Get faster computations

Importing results

Some steps in Qumin are particularly long, for instance pattern computations. Such computations often make it possible to save results in files and import these results the next time. This is the case for pattern computations and predictability measures (see below).

Warning

Patterns and entropies computed with Qumin 2.0 are not importable in Qumin 3.0 due to a breaking change in the output format. When importing computation results, Qumin 3.0 now expects a path to the metadata.json file, which contains relative paths to the output files.

Pattern computations

Patterns are used in many scripts (predictability, lattice, etc). If no patterns are provided, they are always recomputed. If you run multiple scripts on the same data, you can compute patterns once and pass the result to other scripts.

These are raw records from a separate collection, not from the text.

-- ==== Sys2Proof/Decode.lean ====
section
/-! DEFINITION. Lengths, the opcode maps and the fates of encodings (R273-R286, R344), and an encoder written from the
same tables. -/
namespace Sys2Proof

/-- What an instruction word is (R284). -/
inductive Decoded where
  /-- a row of the opcode table, well formed -/
  | op (i : Instr)
  /-- a standard encoding other than ecall (R274) -/
  | std (w : BitVec 32)
  /-- cause 2 by R284 step 1 or 3 -/
  | illegal
  /-- cause 50 by R284 step 2 -/
  | unassigned
  deriving DecidableEq, Repr

/-- Length in bytes that the first parcel decides; 0 for the lengths that raise cause 2 (R273). -/
def parcelLength (p : BitVec 16) : Nat :=
  if p.extractLsb' 0 2 ≠ 3#2 then 2
  else if p.extractLsb' 2 3 ≠ 7#3 then 4
  else if p.extractLsb' 0 7 = 0x3F#7 then 8
  else 0

/-- The fields of a long word (R275). -/
def Long.ofWord (w : BitVec 64) : Long :=
  { d := w.extractLsb' 20 12, a := w.extractLsb' 32 12, b := w.extractLsb' 44 12, x := w.extractLsb' 56 8
    g := w.extractLsb' 16 4, u := w.getLsbD 7 }

/-- The long word with an opcode (R275, R296). -/
def Long.toWord (f : Long) (op : BitVec 8) : BitVec 64 :=
  f.x ++ f.b ++ f.a ++ f.d ++ f.g ++ op ++ BitVec.ofBool f.u ++ 0x3F#7

/-- Opcodes 0x00 onwards (R283). -/
def opsMoves : List (Long → Instr) :=
  [.movS, .movZ, .movi, .and, .or, .xor, .andn, .bfi, .clz, .ctz, .popc, .brev, .bfxS, .bfxZ, .sel, .shi]

/-- Opcodes 0x10 onwards (R283). -/
def opsAddMin : List (Long → Instr) :=
  [.addS, .addZ, .addsS, .addsZ, .subS, .subZ, .subsS, .subsZ, .minS, .minZ, .maxS, .maxZ, .addminS, .addminZ, .addmaxS, .addmaxZ]

/-- Opcodes 0x20 onwards (R283). -/
def opsMulCmp : List (Long → Instr) :=
  [.mulS, .mulZ, .mulhS, .mulhZ, .madS, .madZ, .absdS, .absdZ, .cltS, .cltZ, .cleS, .cleZ, .ceq, .sll, .srl, .sra]

/-- Opcodes 0x30 onwards (R283). -/
def opsPacked : List (Long → Instr) :=
  [.padd, .psub, .padds, .psubs, .pmin, .pmax, .paddmin, .paddmax, .pabsd, .pmul, .pmad, .pceq, .pclt, .psll, .psrl, .psra]

/-- Opcodes 0x40 onwards (R283). -/
def opsFloat : List (Long → Instr) :=
  [.fadd, .fsub, .fmul, .fmad, .fmsb, .fmin, .fmax, .fabs, .fceq, .fclt, .fcle, .fclass, .frcp, .frsq, .fexp2, .flog2]

/-- Opcodes 0x50 onwards (R283). -/
def opsConvert : List (Long → Instr) :=
  [.cvt, .cvtfs, .cvtfz, .cvtsf, .cvtzf, .bxpk, .bxunp, .trpk, .trunp, .bxcmp, .f8pk, .f8unp]

/-- Opcodes 0x60 onwards (R283). -/
def opsMemory : List (Long → Instr) :=
  [.ld, .st, .ldnf, .pf, .ldr, .str]

/-- Opcodes 0x70 onwards (R283). -/
def opsAtomic : List (Long → Instr) :=
  [.aadd, .aand, .aor, .axor, .amin, .amax, .aminu, .amaxu, .axchg, .acas, .afadd, .afmin, .afmax]

/-- Opcodes 0x80 onwards (R283). -/
def opsCopy : List (Long → Instr) :=
  [.tdef, .trel, .cpy, .tfill, .tdrn, .cpys]

/-- Opcodes 0x90 onwards (R283). -/
def opsMatrix : List (Long → Instr) :=
  [.mma, .mmas, .wbld, .accld, .acczr, .accdr, .mld, .mldt, .mxfence]

/-- Opcodes 0xA0 onwards (R283). -/
def opsVote : List (Long → Instr) :=
  [.vall, .vany, .vbal, .grank, .redadd, .redand, .redor, .redxor, .redminS, .redminZ, .redmaxS, .redmaxZ, .scanadd, .scanaddx, .fredadd, .fscanadd]

/-- Opcodes 0xB0 onwards (R283). -/
def opsFence : List (Long → Instr) :=
  [.fen, .safept]

/-- Opcodes 0xC0 onwards (R283). -/
def opsRing : List (Long → Instr) :=
  [.rtkt, .rfill, .rpush, .rpop, .kpush, .kpop]

/-- The opcode map: a row for OP bits 7:4 (R283). -/
def opRow : Nat → List (Long → Instr)
  | 0 => opsMoves
  | 1 => opsAddMin
  | 2 => opsMulCmp
  | 3 => opsPacked
  | 4 => opsFloat
  | 5 => opsConvert
  | 6 => opsMemory
  | 7 => opsAtomic
  | 8 => opsCopy
  | 9 => opsMatrix
  | 10 => opsVote
  | 11 => opsFence
  | 12 => opsRing
  | _ => []

/-- The constructor that an opcode selects, none where R283 assigns nothing. -/
def opSelect (op : BitVec 8) : Option (Long → Instr) := (opRow (op.toNat / 16))[op.toNat % 16]?

/-- A well-formed instruction, or cause 2 (R284 step 3). -/
def checked (i : Instr) : Decoded := if i.wellFormed then .op i else .illegal

/-- A long word (R283, R284). -/
def decodeLong (w : BitVec 64) : Decoded :=
  match opSelect (w.extractLsb' 8 8) with
  | none => .unassigned
  | some c => checked (c (Long.ofWord w))

/-- An instruction whose unused register fields must be zero (R281, R344). -/
def unusedZero (ok : Bool) (i : Instr) : Decoded := if ok then checked i else .illegal

/-- A custom-0 word (R281). -/
def decodeCustom0 (w : BitVec 32) : Decoded :=
  let rd := w.extractLsb' 7 5
  let rs1 := w.extractLsb' 15 5
  let k := w.extractLsb' 20 5
  let imm := w.extractLsb' 20 12
  match (w.extractLsb' 12 3).toNat with
  | 0 =>
    match (w.extractLsb' 25 7).toNat with
    | 0 => unusedZero (rd = 0 && rs1 = 0) (.join k)
    | 1 => unusedZero (rd = 0 && rs1 = 0) (.leave k)
    | 2 => unusedZero (rd = 0 && rs1 = 0) (.gwait k)
    | _ => .unassigned
  | 1 =>
    match rd.toNat with
    | 0 => checked (.pbinit imm rs1)
    | 1 => checked (.pbarr imm rs1)
    | 2 => checked (.pbwait imm rs1)
    | 3 => checked (.pbarw imm rs1)
    | _ => .unassigned
  | 2 => unusedZero (rd = 0 && rs1 = 0) (.twait imm)
  | 3 => unusedZero (rd = 0 && rs1 = 0 && w.extractLsb' 29 3 = 0) (.fenw (w.extractLsb' 20 9))
  | 4 =>
    match rd.toNat with
    | 0 => unusedZero (rs1 = 0) (.give imm)
    | 1 => unusedZero (rs1 = 0) (.claim imm)
    | _ => .unassigned
  | 5 =>
    match (w.extractLsb' 25 7).toNat with
    | 0 => unusedZero (k = 0) (.migrate rd rs1)
    | _ => .unassigned
  | _ => .unassigned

qumin action=<lattice/pred/...> data=<mydata.package.json> patterns=<path/metadata.json>

In addition, predictability computations identify which patterns can be applied to each form. This step is also costly: if you run several predictability computations with different settings on the same patterns, it is worth exporting the applicable patterns:

qumin action=pred data=<mydata.package.json> patterns=<mypatterns/metadata.json> exportApplicable=True

To speed up the next predictability computation, pass the result of this last run with patterns=<path to pred results/metadata.json>. The results from the previous computation encapsulate both regular patterns and applicable patterns:

qumin action=pred data=<mydata.package.json> patterns=<pred/metadata.json>

Predictability measures

Computing entropies with n predictors, can be slow. If you already computed entropies with n-1 predictors, passing them to Qumín can significantly reduce the computation time.

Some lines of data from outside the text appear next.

/-- Restore a saved block, with its cluster group, on the die that saved it (R233, R234); none while they have no place, or a
member is not saved yet. -/
def Chip.restoreUnit (c : Chip) (b : Block) : Option Chip :=
  let ms := c.savedUnit b
  let die := b.saveDie
  if c.ras.dies.getLsbD die || !(ms.all fun k => k.preempt = .saved) then none
  else
    let base := 80 * die
    let room (k : Block) (cores : List Nat) : Bool := (c.savedSpot k cores).isSome
    let cores : Option (List (List Nat)) :=
      if b.groupLog = 0 then placeUnit b.twin 1 die fun _ cs => room b cs
      else
        let member (j : Nat) : Block := ms.getD j b
        (List.range 10).findSome? fun cl =>
          assignCores (fun j cs => room (member j) cs) (List.range ms.length)
            ((List.range 8).filterMap fun i => if 8 * cl + i < 79 then some (base + 8 * cl + i) else none)
    match cores with
    | none => none
    | some cs => (ms.zip cs).foldl (fun (m : Option Chip) p => match m with
      | none => none
      | some c => (c.savedSpot p.1 p.2).map fun s => c.restoreBlock p.1 p.2 s) (some c)

/-- Restore what a saved block goes back with: its unit, or the whole of a gang grid at once (R163, R233). -/
def Chip.restoreWhole (c : Chip) (b : Block) : Option Chip :=
  if c.isGang b then
    let all := c.disp.blocks.filter fun k => !k.isTask && k.owner = b.owner
    if !(all.all fun k => k.preempt = .saved) then none
    else all.foldl (fun (m : Option Chip) k => match m with
      | none => none
      | some c => match c.block? k.id with
        | none => some c
        | some k => if k.preempt = .saved then c.restoreUnit k else some c) (some c)
  else c.restoreUnit b

/-- SLICE_STARVATION (R212): a lane without a met request for 10 µs whose threads all wait pre-empts its block of the lowest
priority, the youngest. -/
def execSliceStarvation (core quarter lane : Nat) (s : State) : Host.Outcome State Fault Refusal :=
  let c := s.chip
  let ts := c.threads.filter fun t => t.onCompute && t.lane3 == (core, quarter, lane)
  let held (t : Thread) : Bool := match t.wait with
    | .slices _ => true | .group _ _ => true | .barrier _ _ _ => true | .ring _ => true | .tile _ _ => true | .token _ => true | _ => false
  match c.laneHead core quarter lane with
  | none => done s
  | some h =>
    let since := max h.waitSince (assocGet c.laneMet (core, quarter, lane) 0)
    if c.tick - since < 10000 || !(ts.all held) then done s
    else
      let bs := c.disp.blocks.filter fun b => ts.any fun t => t.ofBlock b.id
      let pick := bs.foldl (fun (m : Option Block) b => match m with
        | none => some b
        | some k => if b.prio < k.prio || (b.prio = k.prio && k.started < b.started) then some b else some k) none
      match pick with
      | none => done s
      | some b => done { s with chip := c.requestBlock b.id }

end Sys2Proof.Machine
end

qumin action=pred data=<mydata.package.json> pred.n=[2] pred.importResults=<pred-n-1/metadata.json>

Multiprocessing

Since version 3.0.0, Qumín handles multiprocessing for different time-consuming computations in datasets with a large number of cells. The basic unit for multiprocessing is the pair of cells: without multiprocessing, each pair is handled sequentially, whereas multiprocessing allows for parallel computations.

Tip

Let us consider as a time unit the time required to perform a computation on one pair of cells.

  • If a dataset contains 10 cells, there are (10 * 11 / 2) = 55 pairs of cells (55 time units). If the computer has 10 available threads, the computation time is reduced by approximately 50 time units (55 * 9 / 10) to 5 time units.

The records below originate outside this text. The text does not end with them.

-- ==== Sys2Proof/Machine/Rings.lean ====
section
/-! DEFINITION. Rings: the forms that send a request, the ring engine's operations on reorder and keyed rings, withdrawals,
and the refill of spilled queues (R148, R174, R186-R190, R363-R365). -/
namespace Sys2Proof.Machine

/-- The type of ring that an operation is for (R186, R187). -/
def RingOp.kind : RingOp → Nat
  | .kpush => 2 | .kpop => 2 | _ => 1

/-- Whether an operation puts an entry in (R148). -/
def RingOp.puts : RingOp → Bool
  | .fill => true | .push => true | .kpush => true | _ => false

/-- Whether an operation takes an entry out (R148). -/
def RingOp.takes : RingOp → Bool
  | .pop => true | .kpop => true | _ => false

/-- Bytes from a header to the end of the leaf page that maps it (R186). -/
def Chip.leafRoom (c : Chip) (t : Thread) (va : Nat) : Option Nat :=
  let x := c.walkCtxOf t
  let bare := bits 63 60 (if x.v then x.vsatp.toNat else x.satp.toNat) = 0 && !x.v
  let at_ : List TlbLevel × Bool := match t.place with
    | .hart l k => ([.hart l k], (((c.hart? l k).getD {}).viewOf t.mode .store).1.sum)
    | _ => ([.core t.core, .die (t.core / 80)], true)
  let page := va / 4096
  let ok (e : TlbEntry) : Bool := at_.1.contains e.level && e.serves c x page && e.permits .store (c.modeOf t .store) at_.2 x page
  if t.onHart && (c.modeOf t .store = .m || bare) then none
  else (c.xl.tlb.find? ok).map fun e => (page / e.leaf + 1) * e.leaf * 4096 - va

/-- The fields of a header (R186). -/
structure RingHead where
  kind : Nat
  log : Nat
  size : Nat
  job : Nat
  /-- next ticket or sequence -/
  next : Nat
  /-- head, or entries held -/
  head : Nat
  /-- every zero field is zero -/
  zeros : Bool

/-- The header in 64 bytes (R186). -/
def ringHeadOf (v : Nat) : RingHead :=
  { kind := bits 7 0 v, log := bits 15 8 v, size := bits 23 16 v, job := bits 63 32 v, next := bits 127 64 v, head := bits 191 128 v
    zeros := bits 31 24 v = 0 && bits 511 192 v = 0 }

/-- Bytes of a slot or an entry (R186). -/
def RingHead.slot (h : RingHead) : Nat := if h.kind = 1 then 2 ^ h.size else 24

/-- Bytes of the whole ring (R186). -/
def RingHead.extent (h : RingHead) : Nat := 64 + 2 ^ h.log * h.slot

/-- Bytes of a payload (R363). -/
def RingHead.payload (h : RingHead) : Nat := if h.kind = 1 then 2 ^ h.size - 8 else 8

/-- Whether the fields are within the table for an operation (R186, R187). -/
def RingHead.ok (h : RingHead) (op : RingOp) : Bool :=
  h.zeros && h.kind = op.kind && decide (4 ≤ h.log) && decide (h.log ≤ 16) &&
  (if h.kind = 1 then decide (4 ≤ h.size) && decide (h.size ≤ 6) else h.size = 0)

/-- What a served request returns (R187, R363, R364). -/
structure RingResult where
  /-- 0, or the magnitude of the negative status -/
  status : Nat := 0
  /-- ticket or key -/
  value : Nat := 0
  /-- sequence of a keyed entry -/
  seq : Nat := 0
  payload : List Byte := []
  /-- something that was read is poisoned (R74) -/
  poison : Bool := false

/-- An entry of a keyed ring (R186). -/
structure HeapEntry where
  key : Nat
  seq : Nat
  payload : Nat
  poison : Bool

/-- The order of a keyed ring: key, then sequence, both unsigned (R187). -/
def HeapEntry.below (x y : HeapEntry) : Bool := decide (x.key < y.key) || (x.key = y.key && decide (x.seq < y.seq))

/-- Read entry i of a keyed ring (R186). -/
def Chip.heapGet (c : Chip) (a : Agent) (ring i : Nat) : HeapEntry × Chip :=
  let r := c.agentLoad a (ring + 64 + 24 * i) 24
  ({ key := bits 63 0 r.1, seq := bits 127 64 r.1, payload := bits 191 128 r.1, poison := r.2.1 }, r.2.2)

/-- Poison a physical address that an engine writes poison to (R73). -/
def Chip.poisonPut (c : Chip) (bad : Bool) (pa : Nat) : Chip :=
  if bad then (match c.target pa with | .main l => c.setPoison l | .onDie l => c.setPoison l | _ => c) else c

/-- Write entry i of a keyed ring (R186). -/
def Chip.heapPut (c : Chip) (a : Agent) (ring i : Nat) (e : HeapEntry) : Chip :=
  let pa := ring + 64 + 24 * i
  ((c.agentStore a pa (bytesOf e.key 8 ++ bytesOf e.seq 8 ++ bytesOf e.payload 8)).poisonPut e.poison pa).poisonPut e.poison (pa + 23)

/-- Place an entry at i or above it, towards the root (R187). -/
def Chip.heapUp (c : Chip) (a : Agent) (ring : Nat) (e : HeapEntry) : Nat → Nat → Chip
  | 0, i => c.heapPut a ring i e
  | n + 1, i =>
    if i = 0 then c.heapPut a ring 0 e
    else
      let p := c.heapGet a ring ((i - 1) / 2)
      if e.below p.1 then (p.2.heapPut a ring i p.1).heapUp a ring e n ((i - 1) / 2) else p.2.heapPut a ring i e

/-- Place an entry at i or below it, in a heap of a number of entries (R187). -/
def Chip.heapDown (c : Chip) (a : Agent) (ring held : Nat) (e : HeapEntry) : Nat → Nat → Chip
  | 0, i => c.heapPut a ring i e
  | n + 1, i =>
    let l := 2 * i + 1
    if held ≤ l then c.heapPut a ring i e
    else
      let x := c.heapGet a ring l
      let y := x.2.heapGet a ring (l + 1)
      let right := decide (l + 1 < held) && y.1.below x.1
      let child := if right then y.1 else x.1
      let c := if l + 1 < held then y.2 else x.2
      if child.below e then (c.heapPut a ring i child).heapDown a ring held e n (if right then l + 1 else l)
      else c.heapPut a ring i e

/-- Remember who put an entry in, for the pop that returns it (R148). -/
def Chip.pushed (c : Chip) (q : RingReq) (n : Nat) : Chip :=
  { c with disp := { c.disp with
      pushers := (q.header, n, q.core) :: c.disp.pushers.filter fun p => !(p.1 = q.header && p.2.1 = n) } }

/-- The pop that returns an entry synchronises with its push (R148), as an acquire of core scope (notes/assumptions/147), which is
promoted across cores (R66). The count that falls with it is a release of pod scope of what came before: both cores' lines are written
back (R174). -/
def Chip.popped (c : Chip) (q : RingReq) (n : Nat) : Chip :=
  match c.disp.pushers.find? fun p => p.1 = q.header && p.2.1 = n with
  | none => c
  | some (_, _, k) =>
    let c := { c with disp := { c.disp with pushers := c.disp.pushers.filter fun p => !(p.1 = q.header && p.2.1 = n) } }
    let c := match k with | some k => c.writeBackAll k | none => c
    let c := match q.core with | some k => c.writeBackAll k | none => c
    match (if q.from_.isSome then none else c.thread? q.thread) with
    | some t => c.acquired t 1 (decide (k ≠ q.core))
    | none => c

/-- The two operands of a request: ticket or key, and payload of n bytes; a memory form reads them from its buffer (R363,
R364). -/
def Chip.ringOperands (c : Chip) (a : Agent) (q : RingReq) (n : Nat) : Nat × List Byte × Bool × Chip :=
  match q.dest with
  | .slices _ => (q.key, bytesOf (numOf q.payload) n, false, c)
  | .memory _ buf _ =>
    if q.op = .push then
      let r := c.agentLoad a buf n
      (0, bytesOf r.1 n, r.2.1, r.2.2)
    else if q.op = .fill || q.op = .kpush then
      let r := c.agentLoad a buf (8 + n)
      (bits 63 0 r.1, bytesOf (r.1 >>> 64) n, r.2.1, r.2.2)
    else (0, [], false, c)

/-- Threads that wait for a request. -/
def Chip.ringWaiters (c : Chip) (id : Nat) : List Nat := (c.threads.filter fun t => t.wait = .ring id).map (·.id)

/-- A popped entry reaches the buffer of a memory form (R363); it is discarded where no thread waits for it any longer (R365). -/
def Chip.ringBuffer (c : Chip) (a : Agent) (q : RingReq) (bs : List Byte) (bad : Bool) : Chip :=
  match q.dest with
  | .memory _ buf _ => if q.from_.isNone && (c.ringWaiters q.id).isEmpty then c else (c.agentStore a buf bs).poisonPut bad buf
  | .slices _ => c

/-- fill of R187: the status, and the slot written. -/
def Chip.ringFill (c : Chip) (a : Agent) (q : RingReq) (h : RingHead) (next t : Nat) (bs : List Byte) (bad : Bool) :
    Nat × Bool × Chip :=
  let at_ := q.header + 64 + (t % 2 ^ h.log) * h.slot
  let ctl := c.agentLoad a at_ 8
  if next ≤ t || t < h.head || ctl.1 = t + 1 then (2, ctl.2.1, ctl.2.2)
  else
    let c := (ctl.2.2.agentStore a (at_ + 8) bs).poisonPut bad (at_ + 8)
    (0, ctl.2.1, (c.agentStore a at_ (bytesOf (t + 1) 8)).pushed q t)

/-- A request on a ring whose header stands within the table (R187); none holds it. -/
def Chip.ringApply (c : Chip) (u : Nat) (q : RingReq) (h : RingHead) (bad : Bool) : Option RingResult × Chip :=
  let a := unitAgent u
  let full := decide (2 ^ h.log ≤ (h.next + 2 ^ 64 - h.head) % 2 ^ 64)
  let x := c.ringOperands a q h.payload
  let c' := x.2.2.2
  match q.op with
  | .ticket =>
    if full then (none, c)
    else (some { value := h.next, poison := bad }, (c.agentStore a (q.header + 8) (bytesOf (h.next + 1) 8)).jobCount h.job true)
  | .fill =>
    let r := c'.ringFill a q h h.next x.1 x.2.1 x.2.2.1
    (some { status := r.1, poison := bad || r.2.1 }, r.2.2)
  | .push =>
    if full then (none, c)
    else
      let c := (c'.agentStore a (q.header + 8) (bytesOf (h.next + 1) 8)).jobCount h.job true
      let r := c.ringFill a q h (h.next + 1) h.next x.2.1 x.2.2.1
      (some { status := r.1, value := h.next, poison := bad || r.2.1 }, r.2.2)
  | .pop =>
    let at_ := q.header + 64 + (h.head % 2 ^ h.log) * h.slot
    let ctl := c.agentLoad a at_ 8
    if ctl.1 ≠ h.head + 1 then (none, c)
    else
      let p := ctl.2.2.agentLoad a (at_ + 8) h.payload
      let bs := bytesOf p.1 h.payload
      let c := p.2.2.agentStore a (q.header + 16) (bytesOf (h.head + 1) 8)
      (some { value := h.head, payload := bs, poison := bad || ctl.2.1 || p.2.1 },
       ((c.ringBuffer a q bs p.2.1).popped q h.head).jobCount h.job false)
  | .kpush =>
    if h.head = 2 ^ h.log then (none, c)
    else
      let e : HeapEntry := { key := x.1, seq := h.next, payload := numOf x.2.1, poison := x.2.2.1 }
      let c := (c'.heapUp a q.header e 17 h.head).agentStore a (q.header + 8) (bytesOf (h.next + 1) 8 ++ bytesOf (h.head + 1) 8)
      (some { poison := bad }, (c.jobCount h.job true).pushed q h.next)
  | .kpop =>
    if h.head = 0 then (none, c)
    else
      let e := c.heapGet a q.header 0
      let l := e.2.heapGet a q.header (h.head - 1)
      let c := if h.head = 1 then e.2 else l.2.heapDown a q.header (h.head - 1) l.1 17 0
      let c := c.agentStore a (q.header + 16) (bytesOf (h.head - 1) 8)
      let bs := bytesOf e.1.payload 8
      (some { value := e.1.key, seq := e.1.seq, payload := bs, poison := bad || e.1.poison },
       ((c.ringBuffer a q (bytesOf e.1.key 8 ++ bs) e.1.poison).popped q e.1.seq).jobCount h.job false)

/-- The engine of a ring of this package serves a request, or holds it (none) (R186, R187). -/
def Chip.ringServe (c : Chip) (q : RingReq) : Option RingResult × Chip :=
  let u := c.engineOf q.header
  let r := c.agentLoad (unitAgent u) q.header 64
  let h := ringHeadOf r.1
  let leaves := match q.room with | some n => decide (n < h.extent) | none => false
  if !h.ok q.op || leaves then (some { status := 3, poison := r.2.1 }, r.2.2)
  else if !r.2.2.jobOk h.job then (some { status := 4, poison := r.2.1 }, r.2.2)
  else r.2.2.ringApply u q h r.2.1

/-- The status or the positive result of a word (R363, R364). -/
def RingResult.word (r : RingResult) (ok : Nat) : Nat := if r.status = 0 then ok else 2 ^ 64 - r.status

/-- What a result writes for the thread that asked (R363, R364). -/
def RingReq.effect (op : RingOp) (dest : RingDest) (r : RingResult) : Eff :=
  let good (v : Nat) : Nat := if r.status = 0 then v else 0
  match dest with
  | .memory rd _ _ =>
    let v := match op with
      | .fill => 0 | .kpush => 0 | .kpop => r.seq | _ => r.value
    { sets := [(16 * rd, 64, r.word v)], poison := r.poison }
  | .slices d =>
    let s := fStart d
    match op with
    | .pop => { sets := [(s, fWidth d, good (numOf r.payload)), (s + fWidth d / 4, 4, r.status)], poison := r.poison }
    | .kpop => { sets := [(s, 64, good r.value), (s + 16, 64, good (numOf r.payload)), (s + 32, 4, r.status)], poison := r.poison }
    | .fill => { sets := [(s, 64, r.word 0)], poison := r.poison }
    | .kpush => { sets := [(s, 64, r.word 0)], poison := r.poison }
    | _ => { sets := [(s, 64, r.word r.value)], poison := r.poison }

/-- Length of the instruction behind a destination. -/
def RingDest.len : RingDest → Nat
  | .memory _ _ _ => 4
  | .slices _ => 8

/-- A ring instruction completes for a thread with its result; a pending request then parks it (R365). Poison on a latency
core raises cause 28 (R74). -/
def Chip.ringGive (c : Chip) (id : Nat) (op : RingOp) (dest : RingDest) (r : RingResult) (va : Nat) : Chip :=
  match c.thread? id with
  | none => c
  | some t =>
    if t.onHart && r.poison then (c.onThread id fun t => { t with wait := .ready }).hartTrap t 28 va
    else
      let e := RingReq.effect op dest r
      let u : Thread := { (t.apply (c.bars t) e).complete dest.len with arrived := none }
      let c := c.setThread u
      let c := if touchesSp (e.sets.map fun s => (s.1, s.2.1 / 4)) then c.windowUpdate id else c
      if t.reqPending && t.onCompute && !t.handler && t.wait ≠ .ready then c.onThread id fun t => t.parkHere 0 else c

  • If a dataset contains 50 cells, there are (50 * 51 / 2) = 1275 pairs of cells. If the computer has 10 available threads, the computation time is reduced by approximately 1148 time units (1275 * 9 / 10) to 127 time units.

This operation is especially beneficial with datasets containing a lot of cells.

Multiprocessing is available for the following steps:

  • Pattern inference (action=pattern)

  • Applicable patterns computation (action=pred)

Sampling

Qumin automatically identifies syncretic cells that can be merged together. However, it also happens that several cells, without being strictly identical, are entirely interpredictable. In addition, you might not be interested in computing results on your whole dataset. In such cases, it is recommended to sample your dataset based on the name of the cells using the provided keywords. For this, see Use a data subset.